◆ Try it
Sort through the material below and copy each line with "probeWarp".

|---|

-- ==== Sys2Proof/Machine/Step.lean ====
section
/-! DEFINITION. The step of the machine, and the state in which it fetches a given instruction next. -/
namespace Sys2Proof.Machine

/-- One step of the chip (Machine/Schedule.lean). -/
def step (s : State) : Out := stepOf s

/-- The words of an instruction whose bits are numbered as the opcode table numbers them, operand words of zeros after
them. -/
def tableWords (nbits w : Nat) : List Word :=
  let n := w % 2 ^ nbits
  [word n, word (n / 2 ^ 32), word (n / 2 ^ 64), 0, 0]

/-- The role whose port a word of the table runs on (R30): copy for the copy commands, maths for the matrix
words, exec else. -/
def wordRole (w : Nat) : Nat :=
  let op := w / 2 ^ 24 % 256
  if 0xD8 ≤ op ∧ op ≤ 0xDF then 2 else if 0xE0 ≤ op ∧ op ≤ 0xE2 then 1 else 0

/-- An element type that a word of the table admits (R58): i32 where it can be. -/
def wordType (w : Nat) : Nat :=
  let op := w / 2 ^ 24 % 256
  if 0xA0 ≤ op ∧ op ≤ 0xA5 then 0x14
  else if 0x80 ≤ op ∧ op ≤ 0xAF then 0x0C
  else if 0x64 ≤ op ∧ op ≤ 0x6D then 8
  else if 0x74 ≤ op ∧ op ≤ 0x75 then 0x17
  else if op = 0xE0 then 0
  else if op = 0xE1 then 0x0E
  else 2

/-- A block of context 0 on core 0 that holds every warp and every resource (R33). -/
def probeBlock : Block :=
  { img := { ne := 24, nm := 8, nc := 4, vbe := 256, vbm := 256, vbc := 256, tiles := 16, shblk := 65536 } }

/-- A warp in the middle of a clause that holds the given words, every lane live and active. -/
def probeWarp (role ty : Nat) (ws : List Word) : Warp :=
  Warp.created {
    role, vb := 256, launched := BitVec.allOnes 32, st := .active
    slices := List.replicate 8 { inClause := true, words := ws, mode := BitVec.ofNat 16 (2048 * ty) } }
    0 0 (BitVec.allOnes 32)

/-- A state with an instruction where the next step fetches it: block 0, its lead, maths or copy warp in a clause that
holds the instruction's words, and that warp's turn (log entry 13). -/
def State.withFetchWord (s : State) (nbits w : Nat) : State :=
  let role := wordRole w
  let k := if role = 2 then 32 else if role = 1 then 24 else 0
  { s with
    blocks := put s.blocks 0 probeBlock
    warps := put s.warps k (probeWarp role (wordType w) (tableWords nbits w))
    todo := [], sched := [.issue k 0] }

end Sys2Proof.Machine
end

|---|

◆ Answer section
def probeWarp (role ty : Nat) (ws : List Word) : Warp :=
    warps := put s.warps k (probeWarp role (wordType w) (tableWords nbits w))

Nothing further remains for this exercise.